Large amounts of data from high-throughput metabolomics experiments become commonly more and more complex, which brings an enormous amount of challenges to existing statistical modeling. Thus there is a need to develop statistically efficient approach for mining the underlying metabolite information contained by metabolomics data under investigation. In the work, we developed a novel kernel Fisher discriminant analysis (KFDA) algorithm by constructing an informative kernel based on decision tree ensemble. The constructed kernel can effectively encode the similarities of metabolomics samples between informative metabolites/biomarkers in specific parts of the measurement space. Simultaneously, informative metabolites or potential biomarkers can be successfully discovered by variable importance ranking in the process of building kernel. Moreover, KFDA can also deal with nonlinear relationship in the metabolomics data by such a kernel to some extent. Finally, two real metabolomics datasets together with a simulated data were used to demonstrate the performance of the proposed approach through the comparison of different approaches.

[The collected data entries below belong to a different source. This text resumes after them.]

-- ==== Sys2Proof/Laws/PerInstr.lean ====
section
/-! SUPPORT. A statement about every instruction as syntax, one lemma per constructor: its word is accepted by its own row of the
opcode table and by no other (30_encoding.md R62). -/

namespace Sys2Proof.Laws.EncodeMatchesRow

/-- The word of a well-formed instruction matches the row of its mnemonic and no other row. -/
def Statement (i : Instr) : Prop :=
  i.wellFormed = true → ∀ r ∈ opcodeTable, r.accepts (encode i) = (r.mnemonic == instrMnemonic i)

theorem clrpad : Statement .clrpad := by intro _; decide
theorem encsz : Statement .encsz := by intro _; decide
theorem decsz : Statement .decsz := by intro _; decide
theorem enc : Statement .enc := by intro _; decide
theorem padd : Statement .padd := by intro _; decide
theorem dec : Statement .dec := by intro _; decide

theorem setpad (b : Byte) : Statement (.setpad b) := by
  revert b; simp only [Statement]; decide +kernel

theorem ldcfg (imm : Byte) : Statement (.ldcfg imm) := by
  revert imm; simp only [Statement]; decide +kernel

end Sys2Proof.Laws.EncodeMatchesRow
end

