-- ==== Sys2Proof/Tests/Slice0.lean ====
section
/-! SUPPORT. Small tests of one step each, with results from spec/95_test_vectors.md (the vector is named), the ill-formed terms the
checks refuse, and for every obligation with hypotheses a state that meets them. -/

namespace Sys2Proof.Tests

open Sys2Proof.Machine

-- One theorem after the other: many small theorems at once would need a thread each.
set_option Elab.async false

/-- The reset state with CFG, ARG0, ARG1 and the first bytes of IBUF as given. -/
def block (cfg : BitVec 11) (arg0 arg1 : Nat) (text : List Byte) : State :=
  { State.reset with cfg := cfg, arg0 := arg0, arg1 := arg1, ibuf := (List.range text.length).zip text }

/-- What the host reads after a command. -/
structure Registers where
  status : BitVec 8
  res : Nat
  errpos : Nat
  errbyte : Byte
  cfg : BitVec 11
  deriving DecidableEq, Repr

/-- STATUS, RES, ERRPOS, ERRBYTE and CFG after a command. -/
def after (o : Host.Outcome State Fault Refusal) : Option Registers :=
  match o with
  | .next t => some ⟨statusWord t, t.res, t.errpos, t.errbyte, t.cfg⟩
  | .fault _ => none
  | .refused _ => none

/-- The first bytes of OBUF after a command. -/
def output (o : Host.Outcome State Fault Refusal) (count : Nat) : List Byte :=
  match o with
  | .next t => (List.range count).map (obufByte t)
  | .fault _ => []
  | .refused _ => []

/-- What a host call gives back. -/
def callResult (o : Host.Outcome CallEnd Fault Refusal) : Option CallResult :=
  match o with
  | .next e => some e.result
  | .fault _ => none
  | .refused _ => none

/-- "f". -/
def textF : List Byte := [0x66#8]
/-- "foobar". -/
def textFoobar : List Byte := [0x66#8, 0x6F#8, 0x6F#8, 0x62#8, 0x61#8, 0x72#8]
/-- "MY======". -/
def textMY : List Byte := [0x4D#8, 0x59#8, 0x3D#8, 0x3D#8, 0x3D#8, 0x3D#8, 0x3D#8, 0x3D#8]
/-- "MZXW6YTBOI". -/
def textMZ : List Byte := [0x4D#8, 0x5A#8, 0x58#8, 0x57#8, 0x36#8, 0x59#8, 0x54#8, 0x42#8, 0x4F#8, 0x49#8]
/-- "======". -/
def sixPads : List Byte := List.replicate 6 0x3D#8
/-- "M=======" (vector X54). -/
def textM : List Byte := 0x4D#8 :: 0x3D#8 :: sixPads

/-! ## What the checks refuse -/

theorem test_illformed_ldcfg : (Instr.ldcfg 4#8).wellFormed = false := by decide
theorem test_illformed_lenW : ¬ ({ defaultParams with lenW := 15 } : Params).wf := fun h => absurd h.1 (by decide)
theorem test_illformed_ibufSize : ¬ ({ defaultParams with ibufSize := 0 } : Params).wf := fun h => absurd h.2.1 (by decide)
theorem test_illformed_ibufSize_large : ¬ ({ defaultParams with ibufSize := 2 ^ 32 } : Params).wf :=
  fun h => absurd h.2.1 (by decide)
theorem test_illformed_obufSize : ¬ ({ defaultParams with obufSize := 0 } : Params).wf := fun h => absurd h.2.2.1 (by decide)
theorem test_illformed_symbols_repeat : ¬ symTableWf (Vector.replicate 32 0x41#8) := by decide +kernel
theorem test_illformed_symbol_not_ascii : ¬ symTableWf (defaultParams.symStandard.set 0 0x80#8) := by decide +kernel
theorem test_illformed_pad_symbol :
    ¬ ({ defaultParams with symStandard := defaultParams.symStandard.set 0 0x3D#8 } : Params).wf :=
  fun h => absurd h.2.2.2.2.1.1 (by decide +kernel)
theorem test_illformed_invalid : ¬ ({ defaultParams with invalid := 31#8 } : Params).wf :=
  fun h => absurd h.2.2.2.2.2 (by decide)
theorem test_standard_table : symTableWf defaultParams.symStandard := by decide +kernel
theorem test_extendedHex_table : symTableWf defaultParams.symExtendedHex := by decide +kernel
theorem test_crockford_table : symTableWf defaultParams.symCrockford := by decide +kernel
theorem test_zBase32_table : symTableWf defaultParams.symZBase32 := by decide +kernel
theorem test_default_wf : defaultParams.wf :=
  ⟨by decide, by decide, by decide, ⟨test_standard_table, test_extendedHex_table, test_crockford_table, test_zBase32_table⟩,
    by decide +kernel, by decide⟩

大量来自高通量代谢组学实验的数据变得越来越复杂,这给现有的统计建模带来了巨大的挑战。因此,需要开发一种在统计上有效的方法来挖掘所研究的代谢组学数据中包含的潜在代谢物信息。在这项工作中,我们通过构建基于决策树集成的信息核,开发了一种新的核 Fisher 判别分析(KFDA)算法。所构建的核可以有效地编码代谢组学样本在测量空间特定区域内的信息代谢物/生物标志物之间的相似性。同时,通过构建核的过程中的变量重要性排序,可以成功地发现信息代谢物或潜在的生物标志物。此外,KFDA 还可以通过这种核在一定程度上处理代谢组学数据中的非线性关系。最后,通过比较不同的方法,使用两个真实的代谢组学数据集和一个模拟数据集来验证所提出方法的性能。